Никита страшно смутился.
– Я как-то не задумывался… И не так уж часто я покупаю себе костюмы. Но помню, как меня однажды привели в японский фирменный магазин… я название забыл…
– Кензо? Ямамото? – подсказала Нина.
– Не помню. Что-то вроде этого. Должен честно сказать, мне не понравилось. Все такое яркое, пестрое…
– Цвета тропического попугая.
– Во-во! Ну, в общем, я понял, что у меня более консервативный вкус.
– Значит, ты предпочитаешь классический или спортивный стиль, с чем тебя и поздравляю. Каждый должен носить то, в чем чувствует себя уверенно. Давай поговорим о другом, – решительно предложила Нина. – Ты, кажется, приглашал людей на шашлык. Учти, я в этом деле полный профан. Я… мне как-то не довелось.
– Не беспокойся, тут я ас. Мы с Сергей Дмитричем все сделаем в лучшем виде. Шашлык – это, пожалуй, единственное, что я умею готовить.
– А я возьму на себя закуску. Но надо закупить продукты, надо точно знать, сколько нас будет…
– Я сейчас позвоню Бронюсу. – Никита расплатился за обед. – Извини меня на минутку… – Он одной кнопкой вызвал на телефоне номер и оживленно заговорил по-литовски. – Ну вот, – сказал он, отключив связь и поднимаясь из-за стола. – Бронюс говорит, что можно было бы прямо завтра. Завтра суббота, он приедет на выходные. Надо созвониться с Сергей Дмитричем.

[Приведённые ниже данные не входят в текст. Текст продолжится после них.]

/-- A completed conversion becomes a hit of its tile (R83, R131–R133, R138, R139, R183, R195, R196): in RUNNING and HOLD, in a tile in service and not
frozen, it is written with its parities and its conditions if it fits, and counted by the tally under ALL and TEST, or dropped with the slot's
drop mark and a count if it does not; frozen, it is only counted. -/
def Obligations.CompletedHitEntersItsTile : Prop :=
  ∀ (s : State) (n : Nat) (h : Hit0), Awake s → n < 16384 → (s.chan n).hits.find? (fun h => h.conv && h.tot.isSome) = some h →
    ((s.captures (h.tfu / 65536).toNat = false ∨ s.tileUp (n / 64) = false) → exec (.conversionDone n) s = .next (s.setChan n { s.chan n with
      hits := (s.chan n).hits.filter (fun g => decide (g.launch ≠ h.launch ∨ g.pair ≠ h.pair)) })) ∧
    (s.captures (h.tfu / 65536).toNat = true → s.tileUp (n / 64) = true → s.trg.frozen = true → exec (.conversionDone n) s =
      .next ((s.setChan n { s.chan n with
        hits := (s.chan n).hits.filter (fun g => decide (g.launch ≠ h.launch ∨ g.pair ≠ h.pair)) }).incBy Reg.TRG_FROZEN_DROP_CNT 1)) ∧
    (s.captures (h.tfu / 65536).toNat = true → s.tileUp (n / 64) = true → s.trg.frozen = false →
      ((s.tile (n / 64)).occ + (if h.cond (s.lostNeighbour h) = 0 then 1 else 2) ≤ 768 → ∃ t, exec (.conversionDone n) s = .next t ∧
        (t.tile (n / 64)).buf = (s.tile (n / 64)).buf ++ [{
          slots := (h.tfu / 65536).toNat
          data := dataEntry (s.slotOf (h.tfu / 65536).toNat) (n % 64) (h.tfu % 65536).toNat (h.tot.getD 0)
          dpar := parity48 (dataEntry (s.slotOf (h.tfu / 65536).toNat) (n % 64) (h.tfu % 65536).toNat (h.tot.getD 0))
          cond := if h.cond (s.lostNeighbour h) = 0 then none
            else some (condEntry (h.cond (s.lostNeighbour h)), parity48 (condEntry (h.cond (s.lostNeighbour h)))) }] ∧
        (t.tile (n / 64)).drops = (s.tile (n / 64)).drops ∧ (∀ k, k ≠ n / 64 → t.tile k = s.tile k) ∧
        ((s.get F.TALLY_CTRL_SOURCE = 1 ∨ s.get F.TALLY_CTRL_SOURCE = 3 ∨
            s.get F.TALLY_CTRL_SOURCE = 2 ∧ s.testPulse n (h.tfu / 65536).toNat = false ∨ s.sys.run.capturing = false) →
          regsBut [Reg.TILE_T (n / 64)] s t ∧ t = { s with regs := t.regs, fe := t.fe, tiles := t.tiles }) ∧
        ((s.get F.TALLY_CTRL_SOURCE = 0 ∨ s.get F.TALLY_CTRL_SOURCE = 2 ∧ s.testPulse n (h.tfu / 65536).toNat = true) →
          s.sys.run.capturing = true → s.isRoot = false → s.on F.TALLY_CTRL_CNT_EN = true →
          found (s.tword (n / 2)) ≠ .poisoned → found (s.tword (n / 2)) ≠ .bad →
          t.tword (n / 2) = fresh72 (setBits (dataOf (s.tword (n / 2))) (32 * (n % 2)) 32 (min (2 ^ 32 - 1) (s.tallyCnt n + 1))))) ∧
      (768 < (s.tile (n / 64)).occ + (if h.cond (s.lostNeighbour h) = 0 then 1 else 2) → ∃ t, exec (.conversionDone n) s = .next t ∧
        (t.tile (n / 64)).buf = (s.tile (n / 64)).buf ∧ (t.tile (n / 64)).drops.contains (h.tfu / 65536).toNat = true ∧
        t.rd Reg.TILE_DROP_CNT = min (s.rd Reg.TILE_DROP_CNT + 1) 0xFFFFFFFF ∧ t.on F.TILE_STATUS_OVF = true ∧
        regsBut [Reg.TILE_DROP_CNT, Reg.TILE_STATUS] s t ∧ t = { s with regs := t.regs, fe := t.fe, tiles := t.tiles }))

/-- Calibration of the pairs (R99–R102, R113–R115): an idle pair whose calibration is due starts one; its sums give the bin and offset, or are
rejected, counted and struck; a stopped pair resumes its bulk pass in a quiet window, and the pass ends with all pairs done or after its 64th
window. Where a command's condition fails it leaves the die as it is: log 1. -/
def Obligations.PairCalibrationTakesOrRejectsItsSums : Prop :=
  ∀ (s : State) (p s1 s2 : Nat) (fin : List PairCounts), Awake s →
    (s.calMayStart p = true → exec (.vtdcCalStart p) s = .next (s.setPair p { s.pair p with cal := true })) ∧
    (s.calMayStart p = false → exec (.vtdcCalStart p) s = .next s) ∧
    ((s.pair p).cal = true → s1 + 1792 ≤ s2 → s2 ≤ s1 + 2304 → ∃ t, exec (.vtdcCalDone p s1 s2) s = .next t ∧
      (t.pair p).cal = false ∧ (t.pair p).nocal = false ∧ (t.pair p).ds = s2 - s1 ∧ (t.pair p).calSlot = s.time.slots ∧
      (t.pair p).bin = (roundDiv (2 ^ 26) ((s2 : Int) - s1)).toNat ∧
      (t.pair p).off = roundDiv (2 ^ 27 - roundDiv (2 ^ 26) ((s2 : Int) - s1) * (2 * s1 - 1)) 8192 ∧
      (∀ q, q ≠ p → t.pair q = s.pair q) ∧ t = { s with vtdc := t.vtdc }) ∧
    ((s.pair p).cal = true → (s2 < s1 + 1792 ∨ s1 + 2304 < s2) → s.isRetired 2 p = false → ∃ t,
      exec (.vtdcCalDone p s1 s2) s = .next t ∧ (t.pair p).cal = false ∧ (t.pair p).bin = (s.pair p).bin ∧
      (t.pair p).off = (s.pair p).off ∧ t.on F.VTDC_STATUS_CAL_BAD = true ∧
      t.rd Reg.VTDC_CAL_BAD_CNT = min (s.rd Reg.VTDC_CAL_BAD_CNT + 1) 0xFFFFFFFF ∧
      t.strikesOf 2 p = min 255 (s.strikesOf 2 p + 1) ∧ t.sys = s.sys ∧ t.time = s.time ∧ t.fe = s.fe) ∧
    ((s.pair p).cal = false → exec (.vtdcCalDone p s1 s2) s = .next s) ∧
    (s.passResumes p = true → exec (.bulkPassResume p) s = .next (s.setPair p { s.pair p with stopped := false })) ∧
    (s.passResumes p = false → exec (.bulkPassResume p) s = .next s) ∧
    (s.on F.VTDC_STATUS_BULK_ACTIVE = true → (64 ≤ s.vtdc.windows ∨ (s.passFinished fin).length = s.pairsInService) →
      ∃ t, exec (.bulkPassEnd fin) s = .next t ∧
      t.on F.VTDC_STATUS_BULK_ACTIVE = false ∧ t.on F.VTDC_STATUS_BULK_DONE = true ∧
      t.rd Reg.VTDC_CAL_CNT = (s.rd Reg.VTDC_CAL_CNT + 1) % 2 ^ 32 ∧
      t.rd Reg.VTDC_BULK_SKIP_CNT = min (s.rd Reg.VTDC_BULK_SKIP_CNT + (s.pairsInService - (s.passFinished fin).length)) 0xFFFFFFFF ∧
      (s.passFinished fin = [] → t.vtdc = s.vtdc) ∧
      t.sys = s.sys ∧ t.time = s.time ∧ t.fe = s.fe ∧ t.tiles = s.tiles) ∧
    (s.on F.VTDC_STATUS_BULK_ACTIVE = false ∨ (s.vtdc.windows < 64 ∧ (s.passFinished fin).length ≠ s.pairsInService) →
      exec (.bulkPassEnd fin) s = .next s)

– Значит, надо срочно ехать на рынок за продуктами, – всполошилась Нина. – Шашлык полагается мариновать заранее.
– А еще говоришь, полный профан! – Никита сделал ей знак подождать и заговорил в телефон: – Сергей Дмитрии! Как вы насчет завтрашнего вечера? Ммм… нет, Викентьевых я ждать не хочу. В крайнем случае можно будет еще раз устроить. Что это – последний шашлык в нашей жизни? О’кей, понял вас. Договорились. Только вы, пожалуйста, возьмите на себя Аду. Мы с Ниной все купим. Да ладно, потом сочтемся. Да о чем разговор? Мы что, первый день знакомы? Ну и отлично. На мое усмотрение. – Повернувшись к Нине, он весело улыбнулся: – Ну все, подписались на завтра. Давай быстро отгоним к дому наши Быстрые Ноги и поедем на машине за продуктами.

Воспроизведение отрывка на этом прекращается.